#### What you will do:
As the lines appear below, please set them down exactly, starting at the first and finishing with the one containing "LAUNCH_AT (R206). -/".

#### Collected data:
-- -- --
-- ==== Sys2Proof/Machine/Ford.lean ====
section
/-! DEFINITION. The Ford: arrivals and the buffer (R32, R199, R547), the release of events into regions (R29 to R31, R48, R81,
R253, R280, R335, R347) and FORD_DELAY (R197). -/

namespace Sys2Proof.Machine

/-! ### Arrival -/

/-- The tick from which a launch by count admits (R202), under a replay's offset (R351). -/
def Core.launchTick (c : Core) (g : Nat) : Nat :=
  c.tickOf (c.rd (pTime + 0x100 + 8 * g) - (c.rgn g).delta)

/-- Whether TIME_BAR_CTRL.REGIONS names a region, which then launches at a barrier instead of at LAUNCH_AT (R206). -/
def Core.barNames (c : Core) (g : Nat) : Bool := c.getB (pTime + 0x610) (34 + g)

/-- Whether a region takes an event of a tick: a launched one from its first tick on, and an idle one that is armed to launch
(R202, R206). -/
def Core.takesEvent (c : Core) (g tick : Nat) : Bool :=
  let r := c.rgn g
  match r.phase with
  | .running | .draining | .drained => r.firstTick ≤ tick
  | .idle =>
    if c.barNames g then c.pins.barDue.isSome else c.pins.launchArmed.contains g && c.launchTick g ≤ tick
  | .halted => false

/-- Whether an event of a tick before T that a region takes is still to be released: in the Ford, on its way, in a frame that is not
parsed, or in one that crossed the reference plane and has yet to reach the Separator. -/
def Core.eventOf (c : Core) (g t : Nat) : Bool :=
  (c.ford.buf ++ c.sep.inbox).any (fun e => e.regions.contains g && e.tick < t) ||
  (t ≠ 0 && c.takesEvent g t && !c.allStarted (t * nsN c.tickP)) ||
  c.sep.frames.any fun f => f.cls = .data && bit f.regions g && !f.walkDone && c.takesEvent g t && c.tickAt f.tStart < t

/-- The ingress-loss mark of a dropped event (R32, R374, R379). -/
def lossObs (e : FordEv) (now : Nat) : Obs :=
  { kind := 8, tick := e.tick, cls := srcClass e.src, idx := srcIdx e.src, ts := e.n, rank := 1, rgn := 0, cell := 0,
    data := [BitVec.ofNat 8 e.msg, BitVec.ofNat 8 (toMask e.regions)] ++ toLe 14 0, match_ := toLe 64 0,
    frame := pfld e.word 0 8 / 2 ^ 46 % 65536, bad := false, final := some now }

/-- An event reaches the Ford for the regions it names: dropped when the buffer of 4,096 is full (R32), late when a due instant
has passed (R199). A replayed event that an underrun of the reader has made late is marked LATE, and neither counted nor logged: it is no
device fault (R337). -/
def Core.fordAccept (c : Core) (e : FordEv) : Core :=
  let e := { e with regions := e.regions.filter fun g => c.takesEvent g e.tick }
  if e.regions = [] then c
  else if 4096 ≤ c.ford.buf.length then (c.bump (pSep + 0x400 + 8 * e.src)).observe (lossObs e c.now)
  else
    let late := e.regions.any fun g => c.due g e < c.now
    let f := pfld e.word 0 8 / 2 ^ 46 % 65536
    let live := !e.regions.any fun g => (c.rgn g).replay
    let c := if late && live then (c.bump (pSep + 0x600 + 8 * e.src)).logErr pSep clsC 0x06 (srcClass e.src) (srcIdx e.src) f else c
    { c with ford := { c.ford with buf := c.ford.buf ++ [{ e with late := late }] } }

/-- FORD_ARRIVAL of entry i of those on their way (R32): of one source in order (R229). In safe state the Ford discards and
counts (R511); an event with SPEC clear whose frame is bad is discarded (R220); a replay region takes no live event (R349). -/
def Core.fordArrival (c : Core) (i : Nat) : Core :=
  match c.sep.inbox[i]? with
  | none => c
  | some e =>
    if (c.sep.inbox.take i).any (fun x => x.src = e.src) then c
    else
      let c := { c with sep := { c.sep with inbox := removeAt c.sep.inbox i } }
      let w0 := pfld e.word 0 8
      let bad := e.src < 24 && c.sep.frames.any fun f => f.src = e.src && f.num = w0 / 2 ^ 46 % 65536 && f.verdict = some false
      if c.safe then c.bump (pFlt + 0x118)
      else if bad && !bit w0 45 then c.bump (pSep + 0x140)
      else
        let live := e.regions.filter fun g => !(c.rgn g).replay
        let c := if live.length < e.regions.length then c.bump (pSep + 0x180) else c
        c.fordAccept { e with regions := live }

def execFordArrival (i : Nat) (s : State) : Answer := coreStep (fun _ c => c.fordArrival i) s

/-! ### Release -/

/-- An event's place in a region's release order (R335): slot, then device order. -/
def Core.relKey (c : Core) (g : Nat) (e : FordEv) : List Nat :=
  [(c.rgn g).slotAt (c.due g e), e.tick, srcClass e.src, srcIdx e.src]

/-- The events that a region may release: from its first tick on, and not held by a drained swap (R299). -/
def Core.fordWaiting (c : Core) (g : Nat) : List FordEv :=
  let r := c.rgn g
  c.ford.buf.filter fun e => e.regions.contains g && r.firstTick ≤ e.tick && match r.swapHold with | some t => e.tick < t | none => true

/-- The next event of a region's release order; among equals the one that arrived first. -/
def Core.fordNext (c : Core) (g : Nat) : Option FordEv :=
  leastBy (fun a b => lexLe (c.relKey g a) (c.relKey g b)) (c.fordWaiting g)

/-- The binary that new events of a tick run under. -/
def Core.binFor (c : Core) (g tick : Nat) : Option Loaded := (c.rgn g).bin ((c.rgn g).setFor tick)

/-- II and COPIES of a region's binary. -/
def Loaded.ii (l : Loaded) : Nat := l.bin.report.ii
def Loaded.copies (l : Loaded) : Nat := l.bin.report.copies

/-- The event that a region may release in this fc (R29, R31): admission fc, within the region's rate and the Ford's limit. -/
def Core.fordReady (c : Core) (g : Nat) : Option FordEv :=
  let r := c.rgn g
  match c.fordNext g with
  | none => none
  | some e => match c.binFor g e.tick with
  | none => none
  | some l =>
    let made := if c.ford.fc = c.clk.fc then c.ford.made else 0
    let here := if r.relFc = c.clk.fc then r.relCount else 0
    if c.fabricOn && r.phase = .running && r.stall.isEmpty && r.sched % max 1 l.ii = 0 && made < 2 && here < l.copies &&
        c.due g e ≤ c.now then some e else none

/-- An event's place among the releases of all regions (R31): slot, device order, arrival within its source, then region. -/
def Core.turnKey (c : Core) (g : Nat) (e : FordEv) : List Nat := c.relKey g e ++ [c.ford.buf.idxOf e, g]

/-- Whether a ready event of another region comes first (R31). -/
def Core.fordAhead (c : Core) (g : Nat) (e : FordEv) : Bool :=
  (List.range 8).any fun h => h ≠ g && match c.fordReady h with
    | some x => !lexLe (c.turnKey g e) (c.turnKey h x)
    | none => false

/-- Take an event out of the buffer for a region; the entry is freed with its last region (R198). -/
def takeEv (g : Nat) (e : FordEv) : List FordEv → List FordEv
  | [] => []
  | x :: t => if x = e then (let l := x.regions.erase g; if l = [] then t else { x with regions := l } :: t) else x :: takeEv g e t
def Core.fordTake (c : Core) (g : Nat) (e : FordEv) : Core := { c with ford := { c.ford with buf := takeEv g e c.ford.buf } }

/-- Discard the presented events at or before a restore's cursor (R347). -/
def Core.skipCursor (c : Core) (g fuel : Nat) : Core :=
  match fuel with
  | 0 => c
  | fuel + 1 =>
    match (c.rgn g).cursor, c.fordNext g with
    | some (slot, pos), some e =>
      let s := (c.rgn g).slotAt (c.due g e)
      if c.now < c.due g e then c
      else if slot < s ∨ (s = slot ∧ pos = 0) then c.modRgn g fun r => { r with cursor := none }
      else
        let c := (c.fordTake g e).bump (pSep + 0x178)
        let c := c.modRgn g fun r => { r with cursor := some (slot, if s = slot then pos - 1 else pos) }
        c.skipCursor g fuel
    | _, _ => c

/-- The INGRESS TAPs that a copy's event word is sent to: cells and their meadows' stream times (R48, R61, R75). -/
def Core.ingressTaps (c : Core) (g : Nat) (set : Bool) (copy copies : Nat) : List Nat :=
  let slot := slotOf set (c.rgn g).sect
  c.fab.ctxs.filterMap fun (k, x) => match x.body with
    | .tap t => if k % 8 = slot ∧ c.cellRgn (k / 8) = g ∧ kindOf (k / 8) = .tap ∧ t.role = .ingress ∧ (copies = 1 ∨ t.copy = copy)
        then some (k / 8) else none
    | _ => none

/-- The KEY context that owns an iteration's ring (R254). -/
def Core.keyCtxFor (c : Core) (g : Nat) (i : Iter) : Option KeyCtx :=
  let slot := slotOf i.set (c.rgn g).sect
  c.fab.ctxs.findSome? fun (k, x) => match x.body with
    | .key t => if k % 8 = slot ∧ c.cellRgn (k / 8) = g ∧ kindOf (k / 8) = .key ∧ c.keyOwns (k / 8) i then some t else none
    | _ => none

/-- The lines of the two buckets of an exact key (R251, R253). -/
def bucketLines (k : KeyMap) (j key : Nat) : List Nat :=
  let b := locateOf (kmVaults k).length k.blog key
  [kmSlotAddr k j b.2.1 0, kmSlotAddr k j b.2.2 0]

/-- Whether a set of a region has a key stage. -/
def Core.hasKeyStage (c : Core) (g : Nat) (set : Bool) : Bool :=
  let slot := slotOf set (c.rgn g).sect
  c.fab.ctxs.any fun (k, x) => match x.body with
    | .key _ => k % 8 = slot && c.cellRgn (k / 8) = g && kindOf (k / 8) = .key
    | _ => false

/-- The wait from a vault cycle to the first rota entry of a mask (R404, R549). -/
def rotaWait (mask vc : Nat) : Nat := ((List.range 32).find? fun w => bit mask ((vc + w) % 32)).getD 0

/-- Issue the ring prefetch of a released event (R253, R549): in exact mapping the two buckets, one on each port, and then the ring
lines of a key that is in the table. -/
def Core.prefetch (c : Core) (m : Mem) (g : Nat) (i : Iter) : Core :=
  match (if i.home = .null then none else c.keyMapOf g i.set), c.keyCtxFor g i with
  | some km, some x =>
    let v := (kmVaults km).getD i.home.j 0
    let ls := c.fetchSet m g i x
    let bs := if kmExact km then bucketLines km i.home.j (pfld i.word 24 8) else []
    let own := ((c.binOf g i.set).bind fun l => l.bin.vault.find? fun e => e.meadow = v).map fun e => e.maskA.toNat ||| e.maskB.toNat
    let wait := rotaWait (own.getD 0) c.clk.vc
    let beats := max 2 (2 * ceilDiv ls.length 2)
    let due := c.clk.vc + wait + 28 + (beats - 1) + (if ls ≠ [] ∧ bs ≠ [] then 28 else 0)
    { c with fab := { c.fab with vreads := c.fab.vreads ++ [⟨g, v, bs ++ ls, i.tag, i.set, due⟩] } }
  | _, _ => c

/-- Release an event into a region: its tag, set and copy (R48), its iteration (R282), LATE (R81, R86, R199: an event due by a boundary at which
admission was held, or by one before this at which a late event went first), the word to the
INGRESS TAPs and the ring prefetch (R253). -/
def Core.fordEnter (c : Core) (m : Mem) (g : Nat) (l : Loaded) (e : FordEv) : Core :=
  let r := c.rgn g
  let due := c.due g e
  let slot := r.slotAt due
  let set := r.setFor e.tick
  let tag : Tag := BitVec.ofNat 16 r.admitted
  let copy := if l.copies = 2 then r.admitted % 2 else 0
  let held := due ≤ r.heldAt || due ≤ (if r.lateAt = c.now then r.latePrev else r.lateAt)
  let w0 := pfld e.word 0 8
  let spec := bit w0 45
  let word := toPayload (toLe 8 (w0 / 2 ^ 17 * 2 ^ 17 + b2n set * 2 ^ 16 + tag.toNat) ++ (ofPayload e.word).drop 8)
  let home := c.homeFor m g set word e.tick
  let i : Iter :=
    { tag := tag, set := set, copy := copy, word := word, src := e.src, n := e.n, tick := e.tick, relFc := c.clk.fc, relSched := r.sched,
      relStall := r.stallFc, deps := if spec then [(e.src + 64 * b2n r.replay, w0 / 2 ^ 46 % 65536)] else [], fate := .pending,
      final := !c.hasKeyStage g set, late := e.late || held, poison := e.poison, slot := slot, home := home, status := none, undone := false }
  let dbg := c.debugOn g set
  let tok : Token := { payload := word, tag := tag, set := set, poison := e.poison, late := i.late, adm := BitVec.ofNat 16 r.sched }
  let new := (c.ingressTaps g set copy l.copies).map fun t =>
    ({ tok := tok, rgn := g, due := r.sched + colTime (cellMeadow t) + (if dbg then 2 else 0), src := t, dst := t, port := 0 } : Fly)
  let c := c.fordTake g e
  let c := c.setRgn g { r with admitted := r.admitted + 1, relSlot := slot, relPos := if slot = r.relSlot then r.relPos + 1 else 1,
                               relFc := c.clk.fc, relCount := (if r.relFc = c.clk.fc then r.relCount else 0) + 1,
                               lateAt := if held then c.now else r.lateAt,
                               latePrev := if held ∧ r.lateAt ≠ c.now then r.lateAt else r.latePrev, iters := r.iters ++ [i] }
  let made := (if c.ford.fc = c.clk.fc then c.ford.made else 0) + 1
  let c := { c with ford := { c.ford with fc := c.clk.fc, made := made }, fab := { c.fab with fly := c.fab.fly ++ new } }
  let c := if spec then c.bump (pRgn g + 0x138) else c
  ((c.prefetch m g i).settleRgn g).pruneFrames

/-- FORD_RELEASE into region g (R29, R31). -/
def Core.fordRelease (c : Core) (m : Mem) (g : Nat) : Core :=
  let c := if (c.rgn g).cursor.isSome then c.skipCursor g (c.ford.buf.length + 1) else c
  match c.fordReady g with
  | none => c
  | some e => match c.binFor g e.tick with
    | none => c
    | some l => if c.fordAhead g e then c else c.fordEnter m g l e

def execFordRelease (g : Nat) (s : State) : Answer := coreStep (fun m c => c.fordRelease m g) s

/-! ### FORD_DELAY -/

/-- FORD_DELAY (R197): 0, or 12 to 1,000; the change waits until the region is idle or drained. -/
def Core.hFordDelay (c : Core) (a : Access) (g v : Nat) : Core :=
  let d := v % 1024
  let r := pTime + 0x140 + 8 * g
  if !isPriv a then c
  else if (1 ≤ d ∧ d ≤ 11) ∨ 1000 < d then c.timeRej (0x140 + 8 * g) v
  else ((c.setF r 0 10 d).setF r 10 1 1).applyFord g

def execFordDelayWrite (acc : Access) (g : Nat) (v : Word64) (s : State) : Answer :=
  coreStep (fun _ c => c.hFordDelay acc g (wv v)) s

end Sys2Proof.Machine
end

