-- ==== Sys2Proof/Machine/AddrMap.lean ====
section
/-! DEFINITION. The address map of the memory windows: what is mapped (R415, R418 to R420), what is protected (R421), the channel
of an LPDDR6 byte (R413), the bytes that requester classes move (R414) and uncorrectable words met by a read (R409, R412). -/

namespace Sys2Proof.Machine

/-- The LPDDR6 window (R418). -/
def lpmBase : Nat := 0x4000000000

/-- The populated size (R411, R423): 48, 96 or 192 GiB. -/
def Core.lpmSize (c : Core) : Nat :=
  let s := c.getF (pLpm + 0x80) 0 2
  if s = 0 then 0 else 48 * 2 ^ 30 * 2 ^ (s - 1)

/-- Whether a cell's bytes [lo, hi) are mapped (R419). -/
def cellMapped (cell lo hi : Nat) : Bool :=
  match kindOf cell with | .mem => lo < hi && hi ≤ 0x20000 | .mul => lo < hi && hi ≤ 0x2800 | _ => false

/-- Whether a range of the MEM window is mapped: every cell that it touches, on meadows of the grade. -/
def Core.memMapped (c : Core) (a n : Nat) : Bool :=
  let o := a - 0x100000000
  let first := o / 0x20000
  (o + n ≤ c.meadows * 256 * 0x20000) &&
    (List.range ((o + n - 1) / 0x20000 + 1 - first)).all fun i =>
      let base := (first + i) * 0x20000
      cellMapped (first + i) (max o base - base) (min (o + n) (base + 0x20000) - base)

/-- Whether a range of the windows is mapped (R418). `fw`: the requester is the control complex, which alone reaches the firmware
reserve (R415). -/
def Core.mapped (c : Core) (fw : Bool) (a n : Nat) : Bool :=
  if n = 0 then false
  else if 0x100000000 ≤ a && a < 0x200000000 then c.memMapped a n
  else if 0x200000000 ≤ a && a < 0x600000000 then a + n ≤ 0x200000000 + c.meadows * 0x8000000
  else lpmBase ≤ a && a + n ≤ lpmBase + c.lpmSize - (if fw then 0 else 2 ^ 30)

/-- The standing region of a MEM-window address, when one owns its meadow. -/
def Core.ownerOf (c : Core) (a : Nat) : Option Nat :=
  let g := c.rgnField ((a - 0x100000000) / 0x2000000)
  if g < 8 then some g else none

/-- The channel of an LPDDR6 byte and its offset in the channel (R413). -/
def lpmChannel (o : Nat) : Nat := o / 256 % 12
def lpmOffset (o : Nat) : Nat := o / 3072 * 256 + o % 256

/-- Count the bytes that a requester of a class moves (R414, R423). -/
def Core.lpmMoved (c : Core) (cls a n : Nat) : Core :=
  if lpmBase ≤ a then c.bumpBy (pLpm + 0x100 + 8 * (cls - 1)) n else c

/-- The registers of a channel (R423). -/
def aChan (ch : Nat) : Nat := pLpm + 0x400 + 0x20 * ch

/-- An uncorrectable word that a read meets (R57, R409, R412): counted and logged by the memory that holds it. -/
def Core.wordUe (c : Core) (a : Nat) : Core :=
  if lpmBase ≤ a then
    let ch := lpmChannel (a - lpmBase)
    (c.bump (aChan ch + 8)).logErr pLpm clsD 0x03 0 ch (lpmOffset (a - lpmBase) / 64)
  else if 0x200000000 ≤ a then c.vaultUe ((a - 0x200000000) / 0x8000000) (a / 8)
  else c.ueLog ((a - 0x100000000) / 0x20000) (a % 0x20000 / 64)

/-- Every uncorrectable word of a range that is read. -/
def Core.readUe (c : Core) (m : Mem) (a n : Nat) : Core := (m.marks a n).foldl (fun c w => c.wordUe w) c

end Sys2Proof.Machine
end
-- -- --
#### Written answer:
-- ==== Sys2Proof/Machine/Ford.lean ====
section
/-! DEFINITION. The Ford: arrivals and the buffer (R32, R199, R547), the release of events into regions (R29 to R31, R48, R81,
R253, R280, R335, R347) and FORD_DELAY (R197). -/

namespace Sys2Proof.Machine

/-! ### Arrival -/

/-- The tick from which a launch by count admits (R202), under a replay's offset (R351). -/
def Core.launchTick (c : Core) (g : Nat) : Nat :=
  c.tickOf (c.rd (pTime + 0x100 + 8 * g) - (c.rgn g).delta)

/-- Whether TIME_BAR_CTRL.REGIONS names a region, which then launches at a barrier instead of at LAUNCH_AT (R206). -/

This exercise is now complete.